Oceana Reels In Profits

Oceana Group Limited (JSE: OCE) has released its latest earnings for the year ended 30 September 2023, showcasing an impressive show of resilience. Oceana thrived amid a challenging economic landscape marked by high inflation and interest rates impacting South African consumers. Their strategic prowess led to a remarkable 22.6% surge in revenues, driving an impressive 29.2% surge in headline earnings per share. 

The unwavering demand for affordable protein was fuelling this success story, particularly exemplified by their iconic Lucky Star brand. Bolstered by increased sales volumes, favourable currency exchange rates, and intelligent pricing strategies, Oceana’s top line soared. Their ability to navigate these turbulent times and deliver such robust results is a testament to their strategic foresight and market adaptability.  


On the 1D chart, a breakout threatens a descending channel, with the price pushing through the dynamic resistance and above the 25-SMA (green line) toward resistance at R69.08. The price may have to clear this resistance to enforce a sustainable bullish run, keeping the sellers in play for a potential retracement. 

Should the price fail to clear R69.08, the pullback could lead the price back to the demand zone at R67.81, with the breakout level of the channel not far below at R66.47. Any movement below this level could see the price continuing its prior downtrend toward the neckline resistance at R64.39. 

Alternatively, a bullish trend could form above R69.08, with the 100-SMA (orange line) and 50-SMA (blue line) offering resistance close to the Fibonacci midpoint at R70.98. Clearing these levels could see a momentum shift toward the Fibonacci golden ratio at R72.41. In the longer term, a sustainable uptrend could lead the price toward R74.57 and R77.04 before the estimated fair value of R79.99 comes into play, which presents a 17.54% potential upside from the current price.  


Oceana has had a decent year, with its price appreciating over 14%, a noticeable outperformance relative to the JSE Top 40, which has appreciated a mere 3.92% over the same period. The company’s focus on affordable protein and its diversified product base has helped it navigate the macroeconomic challenges in the South African economy. Furthermore, the company has benefitted from the spike in chicken prices in South Africa amid the bird flu outbreak, which has resulted in distressed consumers tilting more toward affordability, benefitting Oceana’s canned fish business. So, as the company proved its resilience in its latest earnings report, could we see investors getting behind this growth story to propel the price further? 

The group reported a 22.6% revenue expansion to R9.9Bn, driven by better prices across its categories and higher demand for affordable protein, which has triggered a 9% increase in sales volumes to 9.6M Lucky Star cartons across its local and export markets.
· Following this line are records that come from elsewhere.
-- ==== Sys2Proof/Tests/Slice0.lean ====
section
/-! SUPPORT. Tests of one event or one command each, with expected values from the spec's own examples and
vectors (95_test_vectors) or worked out by hand from its tables, and a witness for the hypotheses of every obligation. -/

namespace Sys2Proof.Tests

open Sys2Proof.Machine

/-! ## Helpers -/

/-- The outcome is a next state of which `f` holds. -/
def after (o : Host.Outcome State Fault Refusal) (f : State → Bool) : Bool :=
  match o with
  | .next t => f t
  | .fault _ => false
  | .refused _ => false

/-- Targets of 95_test_vectors V-BLD-10 with the auxiliary byte clear. -/
def targets : Vector Byte 9 := #v[2#8, 0#8, 250#8, 251#8, 255#8, 251#8, 251#8, 251#8, 0#8]

/-- Driver vectors' tables (95_test_vectors 2.4): `M = 0x07` and `W` as in V-BLD-10, at the last tick of Idle. -/
def idling : State :=
  { State.resetValues with
    T := targets, M := 0x07#8, W := waveOf (snapshot targets), cnt := 16#8 }

/-- The same in Strobe. -/
def strobing : State := { idling with ph := .strobe, cnt := 17#8, port := 0x07#8 }

/-- The same in Playback with entry `k` on the port. -/
def playing (k : Byte) (shown : Byte) : State :=
  { idling with
    ph := .playback, cnt := 17#8, rdy := true, busy := true, idx := k + 1#8, port := shown, stepTimer := some 0 }

/-- The same after the playback. -/
def played : State := { idling with ph := .playback, cnt := 17#8, idx := 250#8 }

/-- Waiting for a value byte for channel byte `c`. -/
def expecting (c : Byte) : State := { State.reset with ps := .awaitingValue, pch := c }

/-- An illegal Protocol State (95_test_vectors V-EXC-1, V-EXC-2). -/
def lost (p : ProtocolState) : State := { State.reset with ps := p, pch := 7#8 }

/-- A playback whose index has left the table. -/
def beyond : State := { playing 1#8 0x05#8 with idx := 251#8 }

/-! ## Well-formedness: every check refuses an ill-formed command -/

theorem test_wf_setw_width : Instr.wf (.setw 0#3 250#8) = true ∧ Instr.wf (.setw 0#3 251#8) = false := by decide
theorem test_wf_setx_value : Instr.wf (.setx 0#3 253#8) = true ∧ Instr.wf (.setx 0#3 252#8) = false := by decide
theorem test_wf_setx_width : Instr.wf (.setx 7#3 250#8) = false := by decide
theorem test_wf_aux_value : Instr.wf (.aux 255#8) = true ∧ Instr.wf (.aux 252#8) = false := by decide
theorem test_wf_skip_valid_channel : Instr.wf (.skip 9#8 0#8) = true ∧ Instr.wf (.skip 8#8 0#8) = false := by decide
theorem test_wf_skip_channel_reset : Instr.wf (.skip 252#8 0#8) = false := by decide
theorem test_wf_skip_value_reset : Instr.wf (.skip 9#8 252#8) = false := by decide
theorem test_wf_abort_reset : Instr.wf (.abort 0#8) = true ∧ Instr.wf (.abort 252#8) = false := by decide

/-! ## Decoding: words written out from opcode_table.json, first byte in bits 15:8 -/

theorem test_decode_sync : decodeTableWord 8 0b11111100 = some .sync := by decide
theorem test_decode_setw : decodeTableWord 16 0b0000010111001000 = some (.setw 5#3 200#8) := by decide
theorem test_decode_setw_longest : decodeTableWord 16 0b0000011111111010 = some (.setw 7#3 250#8) := by decide
theorem test_decode_dis : decodeTableWord 16 0b0000001111111011 = some (.dis 3#3) := by decide
theorem test_decode_setx : decodeTableWord 16 0b0000001011111101 = some (.setx 2#3 253#8) := by decide
theorem test_decode_aux : decodeTableWord 16 0b0000100011111011 = some (.aux 251#8) := by decide
theorem test_decode_skip : decodeTableWord 16 0b1100100001001101 = some (.skip 200#8 77#8) := by decide
theorem test_decode_skip_top : decodeTableWord 16 0b1111111111111111 = some (.skip 255#8 255#8) := by decide
theorem test_decode_abort : decodeTableWord 16 0b0000010111111100 = some (.abort 5#8) := by decide
theorem test_decode_auxon : decodeTableWord 16 0b0000100000000001 = some (.aux 1#8) := by decide
theorem test_decode_auxoff : decodeTableWord 16 0b0000100000000000 = some (.aux 0#8) := by decide
theorem test_decode_rejects_nothing : decode [] = .rejected .noByte := by decide
theorem test_decode_rejects_half : decode [5#8] = .rejected (.channelByteAlone 5#8) := by decide
/-- P2 (b): the misframed stream `64 01 32`. -/
theorem test_decode_misframed : decodeStream [0x64#8, 0x01#8, 0x32#8] = ([.skip 100#8 1#8], some 50#8) := by decide

/-! ## Commands (95_test_vectors 2.1) -/

/-- V-FRM-1. -/
theorem test_setw_lowest_channel : after (exec (.setw 0#3 125#8) State.reset) (fun t =>
    decide (t.T = #v[125#8, 251#8, 251#8, 251#8, 251#8, 251#8, 251#8, 251#8, 0#8] ∧ t.pch = 0#8)) = true := by decide
/-- V-FRM-3. -/
theorem test_setw_highest : after (exec (.setw 7#3 250#8) State.reset) (fun t =>
    decide (t.T = #v[251#8, 251#8, 251#8, 251#8, 251#8, 251#8, 251#8, 250#8, 0#8] ∧ t.pch = 7#8)) = true := by decide
/-- V-BLD-2: the command that reaches it. -/
theorem test_dis : after (exec (.dis 3#3) { State.reset with T := State.reset.T.set 3 100#8 }) (fun t =>
    decide (t.T = State.reset.T ∧ t.pch = 3#8)) = true := by decide
/-- V-FRM-6. -/
theorem test_setx : after (exec (.setx 2#3 255#8) State.reset) (fun t =>
    decide (t.T = #v[251#8, 251#8, 255#8, 251#8, 251#8, 251#8, 251#8, 251#8, 0#8] ∧ t.ng = false)) = true := by decide
/-- V-FRM-8. -/
theorem test_aux_even : after (exec (.aux 254#8) State.reset) (fun t =>
    decide (t.T[8] = 254#8 ∧ t.outputs = { port := 0x00#8, aux := false, dbgNg := false })) = true := by decide
/-- V-FRM-9. -/
theorem test_aux_odd : after (exec (.aux 255#8) State.reset) (fun t =>
    decide (t.T[8] = 255#8 ∧ t.aux = true)) = true := by decide
/-- V-FRM-7. -/
theorem test_auxon : after (exec .auxon State.reset) (fun t => decide (t.T[8] = 1#8 ∧ t.aux = true)) = true := by decide
/-- From the state V-DRV-11 leaves: `aux` is 1 in the middle of a playback. -/
theorem test_auxoff : after (exec .auxoff { playing 2#8 0x04#8 with T := targets.set 8 1#8 }) (fun t =>
    decide (t.T[8] = 0#8 ∧ t.aux = false ∧ t.port = 0x04#8)) = true := by decide
/-- V-FRM-11: no wrap to index 0 or 1. -/
theorem test_skip : after (exec (.skip 9#8 7#8) State.reset) (fun t =>
    decide (t.T = State.reset.T ∧ t.pch = 9#8 ∧ t.ps = .awaitingChannel)) = true := by decide
/-- V-FRM-13. -/
theorem test_abort : after (exec (.abort 5#8) State.reset) (fun t =>
    decide (t.T = State.reset.T ∧ t.pch = 5#8 ∧ t.ps = .awaitingChannel)) = true := by decide
/-- V-EXC-3: the reset-byte test comes before the state dispatch. -/
theorem test_sync_repairs_silently : after (exec .sync (lost .illegal3)) (fun t =>
    decide (t.ps = .awaitingChannel ∧ t.ng = false)) = true := by decide
/-- V-RST-4: `SYNC` is not a reset. -/
theorem test_sync_in_playback : exec .sync { playing 2#8 0x04#8 with ps := .awaitingValue } = .next (playing 2#8 0x04#8) := rfl

/-! ## The framer, byte by byte -/

/-- V-FRM-21: the value 6 is data here, not a channel. -/
theorem test_value_byte : after (handle (.rx 6#8) (expecting 6#8)) (fun t =>
    decide (t.T[6] = 6#8 ∧ t.ps = .awaitingChannel ∧ t.pch = 6#8)) = true := by decide
/-- V-EXC-2. -/
theorem test_illegal_protocol_state : after (handle (.rx 9#8) (lost .illegal3)) (fun t =>
    decide (t.ng = true ∧ t.ps = .awaitingChannel ∧ t.pch = 7#8 ∧ t.T = State.reset.T)) = true := by decide

/-! ## The phase sequencer (95_test_vectors 2.2) -/

/-- V-SEQ-6: 16 does not exceed 16. -/
theorem test_idle_counts : after (handle .tick { State.reset with cnt := 15#8 }) (fun t =>
    decide (t.ph = .idle ∧ t.cnt = 16#8)) = true := by decide
/-- V-SEQ-9: the counter wraps and the build is triggered. -/
theorem test_counter_wraps : after (handle .tick { idling with cnt := 255#8, M := 0x00#8, W := [] }) (fun t =>
    decide (t.ph = .idle ∧ t.cnt = 0#8 ∧ t.built = true ∧ t.M = 0x07#8)) = true := by decide
/-- V-SEQ-10. -/
theorem test_illegal_phase : after (handle .tick { State.reset with ph := .illegal, cnt := 5#8, port := 0x07#8 }) (fun t =>
    decide (t.ph = .idle ∧ t.cnt = 5#8 ∧ t.ng = true ∧ t.port = 0x00#8 ∧ t.built = false)) = true := by decide
/-- V-SEQ-12. -/
theorem test_tick_while_playing : after (handle .tick (playing 2#8 0x04#8)) (fun t =>
    decide (t.ph = .idle ∧ t.cnt = 0#8 ∧ t.rdy = true ∧ t.built = false ∧ t.port = 0x04#8)) = true := by decide

/-! ## The table builder (95_test_vectors 2.3) -/

/-- V-BLD-4. -/
theorem test_build :
    let s := build { State.reset with T := #v[125#8, 251#8, 0#8, 250#8, 255#8, 1#8, 251#8, 251#8, 0#8] }
    s.M = 0x2D#8 ∧ s.W.read 0 = 0x29#8 ∧ s.W.read 1 = 0x09#8 ∧ s.W.read 124 = 0x09#8 ∧ s.W.read 125 = 0x08#8 ∧
      s.W.read 249 = 0x08#8 ∧ s.W.read 250 = 0x00#8 := by decide +kernel
/-- V-BLD-9: values above 250. -/
theorem test_build_above_250 :
    let s := build { State.reset with T := #v[251#8, 252#8, 253#8, 254#8, 255#8, 250#8, 0#8, 1#8, 0#8] }
    s.M = 0xE0#8 ∧ s.W.read 0 = 0xA0#8 ∧ s.W.read 1 = 0x20#8 ∧ s.W.read 249 = 0x20#8 ∧ s.W.read 250 = 0x00#8 := by decide +kernel
/-- V-BLD-12: one build per cycle. -/
theorem test_no_second_build : after (handle (.rx 9#8) { expecting 0#8 with T := targets }) (fun t =>
    decide (t.T[0] = 9#8 ∧ t.M = 0x00#8 ∧ t.W = [] ∧ t.built = true)) = true := by decide +kernel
The graph below shows that the top line improved across all segments. Canned Fish and Fishmeal in Africa remained its most significant revenue contributor, generating 56% of its revenue. Fishmeal and Fish oil in the US contributes 27% of the group’s revenue, with the remaining 17% coming from its Wild Caught Seafood segment. The strong top-line performance was further reflected in the company’s bottom line, where headline earnings were up 28.9% at R980M, resulting in a 29.2% expansion in headline earnings per share (HEPS), which amounted to 808.8 cents per share.  

One of the standout metrics in the company’s report was its capital expenditures. In the graph below, it becomes evident that the company did not have the capacity to allocate capital toward growth and expansion, as the majority of expenditures went toward replacement projects. However, in 2023, this narrative changed. The company was able to spend R190M on expansion, with the major projects for the year including R54M spent on initial phase of fishmeal and oil facility upgrades, R61M spent on construction of canned meat facilities, and another R106M that was allocated toward upgrades to its flagship hake trawler. In addition, the company is expanding its planned capital expenditure for 2024 to R593M, a significant increase from this year’s R458M, which will go toward investments to upgrade the South African fishmeal facilities and wild-caught seafood fleet, which includes fleet refrigeration conversion to environmentally friendly gas.  

What is allowing the group to phase out large capital expenditures is the debt reduction plan that was initiated to create balance sheet capacity for growth. This year, the group repaid R767M term debt, with its net debt/EBITDA ratio declining from 1.7X in 2022 to 1.2X. Its net debt from Africa contracted by 13% to R884M, with a net debt/EBITDA ratio of 1.0X in that region, while its net debt in the USA fell by 29% to $61M, where the company operates with a net debt/EBITDA ratio of 1.3X. In the current high-interest rate environment, these are optimistic developments, as the company is strategically placing itself in a position to take advantage of future growth opportunities in the industry by ensuring a healthy balance sheet.  


Oceana Group Limited released an impressive set of results for the year ended 30 September 2023. In the upcoming sessions, resistance at R69.08 could be a crucial level to watch to gauge whether the current bullish momentum will continue or whether a reversal of the breakout is imminent. The estimated fair value is established at R79.99, which presents a 17.54% potential upside from current levels.